>>>>

-- ==== Sys2Proof/Machine/Dispatch.lean ====
section
/-! DEFINITION. The meaning of every instruction, one arm per constructor of Instr, in the order of the opcode byte. -/

namespace Sys2Proof.Machine

def exec (i : Instr) (s : State) : Host.Outcome State Fault Refusal :=
  match i with
  | .brk sig => Sys2Proof.Machine.execBrk sig s
  | .oraDpXInd o1 => Sys2Proof.Machine.execOraDpXInd o1 s
  | .cop sig => Sys2Proof.Machine.execCop sig s
  | .oraSr o1 => Sys2Proof.Machine.execOraSr o1 s
  | .tsbDp o1 => Sys2Proof.Machine.execTsbDp o1 s
  | .oraDp o1 => Sys2Proof.Machine.execOraDp o1 s
  | .aslDp o1 => Sys2Proof.Machine.execAslDp o1 s
  | .oraDpIndLong o1 => Sys2Proof.Machine.execOraDpIndLong o1 s
  | .php => Sys2Proof.Machine.execPhp s
  | .oraImm k => Sys2Proof.Machine.execOraImm k s
  | .aslA => Sys2Proof.Machine.execAslA s
  | .phd => Sys2Proof.Machine.execPhd s
  | .tsbAbs a => Sys2Proof.Machine.execTsbAbs a s
  | .oraAbs a => Sys2Proof.Machine.execOraAbs a s
  | .aslAbs a => Sys2Proof.Machine.execAslAbs a s
  | .oraLong l => Sys2Proof.Machine.execOraLong l s
  | .bpl rel => Sys2Proof.Machine.execBpl rel s
  | .oraDpIndY o1 => Sys2Proof.Machine.execOraDpIndY o1 s
  | .oraDpInd o1 => Sys2Proof.Machine.execOraDpInd o1 s
  | .oraSrIndY o1 => Sys2Proof.Machine.execOraSrIndY o1 s
  | .trbDp o1 => Sys2Proof.Machine.execTrbDp o1 s
  | .oraDpX o1 => Sys2Proof.Machine.execOraDpX o1 s
  | .aslDpX o1 => Sys2Proof.Machine.execAslDpX o1 s
  | .oraDpIndLongY o1 => Sys2Proof.Machine.execOraDpIndLongY o1 s
  | .clc => Sys2Proof.Machine.execClc s
  | .oraAbsY a => Sys2Proof.Machine.execOraAbsY a s
  | .incA => Sys2Proof.Machine.execIncA s
  | .tcs => Sys2Proof.Machine.execTcs s
  | .trbAbs a => Sys2Proof.Machine.execTrbAbs a s
  | .oraAbsX a => Sys2Proof.Machine.execOraAbsX a s
  | .aslAbsX a => Sys2Proof.Machine.execAslAbsX a s
  | .oraLongX l => Sys2Proof.Machine.execOraLongX l s
  | .jsrAbs a => Sys2Proof.Machine.execJsrAbs a s
  | .andDpXInd o1 => Sys2Proof.Machine.execAndDpXInd o1 s
  | .jsl l => Sys2Proof.Machine.execJsl l s
  | .andSr o1 => Sys2Proof.Machine.execAndSr o1 s
  | .bitDp o1 => Sys2Proof.Machine.execBitDp o1 s
  | .andDp o1 => Sys2Proof.Machine.execAndDp o1 s
  | .rolDp o1 => Sys2Proof.Machine.execRolDp o1 s
  | .andDpIndLong o1 => Sys2Proof.Machine.execAndDpIndLong o1 s
  | .plp => Sys2Proof.Machine.execPlp s
  | .andImm k => Sys2Proof.Machine.execAndImm k s
  | .rolA => Sys2Proof.Machine.execRolA s
  | .pld => Sys2Proof.Machine.execPld s
  | .bitAbs a => Sys2Proof.Machine.execBitAbs a s
  | .andAbs a => Sys2Proof.Machine.execAndAbs a s
  | .rolAbs a => Sys2Proof.Machine.execRolAbs a s
  | .andLong l => Sys2Proof.Machine.execAndLong l s
  | .bmi rel => Sys2Proof.Machine.execBmi rel s
  | .andDpIndY o1 => Sys2Proof.Machine.execAndDpIndY o1 s
  | .andDpInd o1 => Sys2Proof.Machine.execAndDpInd o1 s
  | .andSrIndY o1 => Sys2Proof.Machine.execAndSrIndY o1 s
  | .bitDpX o1 => Sys2Proof.Machine.execBitDpX o1 s
  | .andDpX o1 => Sys2Proof.Machine.execAndDpX o1 s
  | .rolDpX o1 => Sys2Proof.Machine.execRolDpX o1 s
  | .andDpIndLongY o1 => Sys2Proof.Machine.execAndDpIndLongY o1 s
  | .sec => Sys2Proof.Machine.execSec s
  | .andAbsY a => Sys2Proof.Machine.execAndAbsY a s
  | .decA => Sys2Proof.Machine.execDecA s
  | .tsc => Sys2Proof.Machine.execTsc s
  | .bitAbsX a => Sys2Proof.Machine.execBitAbsX a s
  | .andAbsX a => Sys2Proof.Machine.execAndAbsX a s
  | .rolAbsX a => Sys2Proof.Machine.execRolAbsX a s
  | .andLongX l => Sys2Proof.Machine.execAndLongX l s
  | .rti => Sys2Proof.Machine.execRti s
  | .eorDpXInd o1 => Sys2Proof.Machine.execEorDpXInd o1 s
  | .wdm sig => Sys2Proof.Machine.execWdm sig s
  | .eorSr o1 => Sys2Proof.Machine.execEorSr o1 s
  | .mvp o1 o2 => Sys2Proof.Machine.execMvp o1 o2 s
  | .eorDp o1 => Sys2Proof.Machine.execEorDp o1 s
  | .lsrDp o1 => Sys2Proof.Machine.execLsrDp o1 s
  | .eorDpIndLong o1 => Sys2Proof.Machine.execEorDpIndLong o1 s
  | .pha => Sys2Proof.Machine.execPha s
  | .eorImm k => Sys2Proof.Machine.execEorImm k s
  | .lsrA => Sys2Proof.Machine.execLsrA s
  | .phk => Sys2Proof.Machine.execPhk s
  | .jmpAbs a => Sys2Proof.Machine.execJmpAbs a s
  | .eorAbs a => Sys2Proof.Machine.execEorAbs a s
  | .lsrAbs a => Sys2Proof.Machine.execLsrAbs a s
  | .eorLong l => Sys2Proof.Machine.execEorLong l s
  | .bvc rel => Sys2Proof.Machine.execBvc rel s
  | .eorDpIndY o1 => Sys2Proof.Machine.execEorDpIndY o1 s
  | .eorDpInd o1 => Sys2Proof.Machine.execEorDpInd o1 s
  | .eorSrIndY o1 => Sys2Proof.Machine.execEorSrIndY o1 s
  | .mvn o1 o2 => Sys2Proof.Machine.execMvn o1 o2 s
  | .eorDpX o1 => Sys2Proof.Machine.execEorDpX o1 s
  | .lsrDpX o1 => Sys2Proof.Machine.execLsrDpX o1 s
  | .eorDpIndLongY o1 => Sys2Proof.Machine.execEorDpIndLongY o1 s
  | .cli => Sys2Proof.Machine.execCli s
  | .eorAbsY a => Sys2Proof.Machine.execEorAbsY a s
  | .phy => Sys2Proof.Machine.execPhy s
  | .tcd => Sys2Proof.Machine.execTcd s
  | .jmpLong l => Sys2Proof.Machine.execJmpLong l s
  | .eorAbsX a => Sys2Proof.Machine.execEorAbsX a s
  | .lsrAbsX a => Sys2Proof.Machine.execLsrAbsX a s
  | .eorLongX l => Sys2Proof.Machine.execEorLongX l s
  | .rts => Sys2Proof.Machine.execRts s
  | .adcDpXInd o1 => Sys2Proof.Machine.execAdcDpXInd o1 s
  | .per rel => Sys2Proof.Machine.execPer rel s
  | .adcSr o1 => Sys2Proof.Machine.execAdcSr o1 s
  | .stzDp o1 => Sys2Proof.Machine.execStzDp o1 s
  | .adcDp o1 => Sys2Proof.Machine.execAdcDp o1 s
  | .rorDp o1 => Sys2Proof.Machine.execRorDp o1 s
  | .adcDpIndLong o1 => Sys2Proof.Machine.execAdcDpIndLong o1 s
  | .pla => Sys2Proof.Machine.execPla s
  | .adcImm k => Sys2Proof.Machine.execAdcImm k s
  | .rorA => Sys2Proof.Machine.execRorA s
  | .rtl => Sys2Proof.Machine.execRtl s
  | .jmpAbsInd a => Sys2Proof.Machine.execJmpAbsInd a s
  | .adcAbs a => Sys2Proof.Machine.execAdcAbs a s
  | .rorAbs a => Sys2Proof.Machine.execRorAbs a s
  | .adcLong l => Sys2Proof.Machine.execAdcLong l s
  | .bvs rel => Sys2Proof.Machine.execBvs rel s
  | .adcDpIndY o1 => Sys2Proof.Machine.execAdcDpIndY o1 s
  | .adcDpInd o1 => Sys2Proof.Machine.execAdcDpInd o1 s
  | .adcSrIndY o1 => Sys2Proof.Machine.execAdcSrIndY o1 s
  | .stzDpX o1 => Sys2Proof.Machine.execStzDpX o1 s
  | .adcDpX o1 => Sys2Proof.Machine.execAdcDpX o1 s
  | .rorDpX o1 => Sys2Proof.Machine.execRorDpX o1 s
  | .adcDpIndLongY o1 => Sys2Proof.Machine.execAdcDpIndLongY o1 s
  | .sei => Sys2Proof.Machine.execSei s
  | .adcAbsY a => Sys2Proof.Machine.execAdcAbsY a s
  | .ply => Sys2Proof.Machine.execPly s
  | .tdc => Sys2Proof.Machine.execTdc s
  | .jmpAbsXInd a => Sys2Proof.Machine.execJmpAbsXInd a s
  | .adcAbsX a => Sys2Proof.Machine.execAdcAbsX a s
  | .rorAbsX a => Sys2Proof.Machine.execRorAbsX a s
  | .adcLongX l => Sys2Proof.Machine.execAdcLongX l s
  | .bra rel => Sys2Proof.Machine.execBra rel s
  | .staDpXInd o1 => Sys2Proof.Machine.execStaDpXInd o1 s
  | .brl rel => Sys2Proof.Machine.execBrl rel s
  | .staSr o1 => Sys2Proof.Machine.execStaSr o1 s
  | .styDp o1 => Sys2Proof.Machine.execStyDp o1 s
  | .staDp o1 => Sys2Proof.Machine.execStaDp o1 s
  | .stxDp o1 => Sys2Proof.Machine.execStxDp o1 s
  | .staDpIndLong o1 => Sys2Proof.Machine.execStaDpIndLong o1 s
  | .dey => Sys2Proof.Machine.execDey s
  | .bitImm k => Sys2Proof.Machine.execBitImm k s
  | .txa => Sys2Proof.Machine.execTxa s
  | .phb => Sys2Proof.Machine.execPhb s
  | .styAbs a => Sys2Proof.Machine.execStyAbs a s
  | .staAbs a => Sys2Proof.Machine.execStaAbs a s
  | .stxAbs a => Sys2Proof.Machine.execStxAbs a s
  | .staLong l => Sys2Proof.Machine.execStaLong l s
  | .bcc rel => Sys2Proof.Machine.execBcc rel s
  | .staDpIndY o1 => Sys2Proof.Machine.execStaDpIndY o1 s
  | .staDpInd o1 => Sys2Proof.Machine.execStaDpInd o1 s
  | .staSrIndY o1 => Sys2Proof.Machine.execStaSrIndY o1 s
  | .styDpX o1 => Sys2Proof.Machine.execStyDpX o1 s
  | .staDpX o1 => Sys2Proof.Machine.execStaDpX o1 s
  | .stxDpY o1 => Sys2Proof.Machine.execStxDpY o1 s
  | .staDpIndLongY o1 => Sys2Proof.Machine.execStaDpIndLongY o1 s
  | .tya => Sys2Proof.Machine.execTya s
  | .staAbsY a => Sys2Proof.Machine.execStaAbsY a s
  | .txs => Sys2Proof.Machine.execTxs s
  | .txy => Sys2Proof.Machine.execTxy s
  | .stzAbs a => Sys2Proof.Machine.execStzAbs a s
  | .staAbsX a => Sys2Proof.Machine.execStaAbsX a s
  | .stzAbsX a => Sys2Proof.Machine.execStzAbsX a s
  | .staLongX l => Sys2Proof.Machine.execStaLongX l s
  | .ldyImm k => Sys2Proof.Machine.execLdyImm k s
  | .ldaDpXInd o1 => Sys2Proof.Machine.execLdaDpXInd o1 s
  | .ldxImm k => Sys2Proof.Machine.execLdxImm k s
  | .ldaSr o1 => Sys2Proof.Machine.execLdaSr o1 s
  | .ldyDp o1 => Sys2Proof.Machine.execLdyDp o1 s
  | .ldaDp o1 => Sys2Proof.Machine.execLdaDp o1 s
  | .ldxDp o1 => Sys2Proof.Machine.execLdxDp o1 s
  | .ldaDpIndLong o1 => Sys2Proof.Machine.execLdaDpIndLong o1 s
  | .tay => Sys2Proof.Machine.execTay s
  | .ldaImm k => Sys2Proof.Machine.execLdaImm k s
  | .tax => Sys2Proof.Machine.execTax s
  | .plb => Sys2Proof.Machine.execPlb s
  | .ldyAbs a => Sys2Proof.Machine.execLdyAbs a s
  | .ldaAbs a => Sys2Proof.Machine.execLdaAbs a s
  | .ldxAbs a => Sys2Proof.Machine.execLdxAbs a s
  | .ldaLong l => Sys2Proof.Machine.execLdaLong l s
  | .bcs rel => Sys2Proof.Machine.execBcs rel s
  | .ldaDpIndY o1 => Sys2Proof.Machine.execLdaDpIndY o1 s
  | .ldaDpInd o1 => Sys2Proof.Machine.execLdaDpInd o1 s
  | .ldaSrIndY o1 => Sys2Proof.Machine.execLdaSrIndY o1 s
  | .ldyDpX o1 => Sys2Proof.Machine.execLdyDpX o1 s
  | .ldaDpX o1 => Sys2Proof.Machine.execLdaDpX o1 s
  | .ldxDpIdx o1 => Sys2Proof.Machine.execLdxDpIdx o1 s
  | .ldaDpIndLongY o1 => Sys2Proof.Machine.execLdaDpIndLongY o1 s
  | .clv => Sys2Proof.Machine.execClv s
  | .ldaAbsY a => Sys2Proof.Machine.execLdaAbsY a s
  | .tsx => Sys2Proof.Machine.execTsx s
  | .tyx => Sys2Proof.Machine.execTyx s
  | .ldyAbsX a => Sys2Proof.Machine.execLdyAbsX a s
  | .ldaAbsX a => Sys2Proof.Machine.execLdaAbsX a s
  | .ldxAbsIdx a => Sys2Proof.Machine.execLdxAbsIdx a s
  | .ldaLongX l => Sys2Proof.Machine.execLdaLongX l s
  | .cpyImm k => Sys2Proof.Machine.execCpyImm k s
  | .cmpDpXInd o1 => Sys2Proof.Machine.execCmpDpXInd o1 s
  | .rep k => Sys2Proof.Machine.execRep k s
  | .cmpSr o1 => Sys2Proof.Machine.execCmpSr o1 s
  | .cpyDp o1 => Sys2Proof.Machine.execCpyDp o1 s
  | .cmpDp o1 => Sys2Proof.Machine.execCmpDp o1 s
  | .decDp o1 => Sys2Proof.Machine.execDecDp o1 s
  | .cmpDpIndLong o1 => Sys2Proof.Machine.execCmpDpIndLong o1 s
  | .iny => Sys2Proof.Machine.execIny s
  | .cmpImm k => Sys2Proof.Machine.execCmpImm k s
  | .dex => Sys2Proof.Machine.execDex s
  | .wai => Sys2Proof.Machine.execWai s
  | .cpyAbs a => Sys2Proof.Machine.execCpyAbs a s
  | .cmpAbs a => Sys2Proof.Machine.execCmpAbs a s
  | .decAbs a => Sys2Proof.Machine.execDecAbs a s
  | .cmpLong l => Sys2Proof.Machine.execCmpLong l s
  | .bne rel => Sys2Proof.Machine.execBne rel s
  | .cmpDpIndY o1 => Sys2Proof.Machine.execCmpDpIndY o1 s
  | .cmpDpInd o1 => Sys2Proof.Machine.execCmpDpInd o1 s
  | .cmpSrIndY o1 => Sys2Proof.Machine.execCmpSrIndY o1 s
  | .pei o1 => Sys2Proof.Machine.execPei o1 s
  | .cmpDpX o1 => Sys2Proof.Machine.execCmpDpX o1 s
  | .decDpX o1 => Sys2Proof.Machine.execDecDpX o1 s
  | .cmpDpIndLongY o1 => Sys2Proof.Machine.execCmpDpIndLongY o1 s
  | .cld => Sys2Proof.Machine.execCld s
  | .cmpAbsY a => Sys2Proof.Machine.execCmpAbsY a s
  | .phx => Sys2Proof.Machine.execPhx s
  | .stp => Sys2Proof.Machine.execStp s
  | .jmpAbsIndLong a => Sys2Proof.Machine.execJmpAbsIndLong a s
  | .cmpAbsX a => Sys2Proof.Machine.execCmpAbsX a s
  | .decAbsX a => Sys2Proof.Machine.execDecAbsX a s
  | .cmpLongX l => Sys2Proof.Machine.execCmpLongX l s
  | .cpxImm k => Sys2Proof.Machine.execCpxImm k s
  | .sbcDpXInd o1 => Sys2Proof.Machine.execSbcDpXInd o1 s
  | .sep k => Sys2Proof.Machine.execSep k s
  | .sbcSr o1 => Sys2Proof.Machine.execSbcSr o1 s
  | .cpxDp o1 => Sys2Proof.Machine.execCpxDp o1 s
  | .sbcDp o1 => Sys2Proof.Machine.execSbcDp o1 s
  | .incDp o1 => Sys2Proof.Machine.execIncDp o1 s
  | .sbcDpIndLong o1 => Sys2Proof.Machine.execSbcDpIndLong o1 s
  | .inx => Sys2Proof.Machine.execInx s
  | .sbcImm k => Sys2Proof.Machine.execSbcImm k s
  | .nop => Sys2Proof.Machine.execNop s
  | .xba => Sys2Proof.Machine.execXba s
  | .cpxAbs a => Sys2Proof.Machine.execCpxAbs a s
  | .sbcAbs a => Sys2Proof.Machine.execSbcAbs a s
  | .incAbs a => Sys2Proof.Machine.execIncAbs a s
  | .sbcLong l => Sys2Proof.Machine.execSbcLong l s
  | .beq rel => Sys2Proof.Machine.execBeq rel s
  | .sbcDpIndY o1 => Sys2Proof.Machine.execSbcDpIndY o1 s
  | .sbcDpInd o1 => Sys2Proof.Machine.execSbcDpInd o1 s
  | .sbcSrIndY o1 => Sys2Proof.Machine.execSbcSrIndY o1 s
  | .pea a => Sys2Proof.Machine.execPea a s
  | .sbcDpX o1 => Sys2Proof.Machine.execSbcDpX o1 s
  | .incDpX o1 => Sys2Proof.Machine.execIncDpX o1 s
  | .sbcDpIndLongY o1 => Sys2Proof.Machine.execSbcDpIndLongY o1 s
  | .sed => Sys2Proof.Machine.execSed s
  | .sbcAbsY a => Sys2Proof.Machine.execSbcAbsY a s
  | .plx => Sys2Proof.Machine.execPlx s
  | .xce => Sys2Proof.Machine.execXce s
  | .jsrAbsXInd a => Sys2Proof.Machine.execJsrAbsXInd a s
  | .sbcAbsX a => Sys2Proof.Machine.execSbcAbsX a s
  | .incAbsX a => Sys2Proof.Machine.execIncAbsX a s
  | .sbcLongX l => Sys2Proof.Machine.execSbcLongX l s

end Sys2Proof.Machine
end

<<<<

Your assignment
Say how many lines in the preceding material hold the word "Instr"; nothing else belongs in the reply.

Your response
2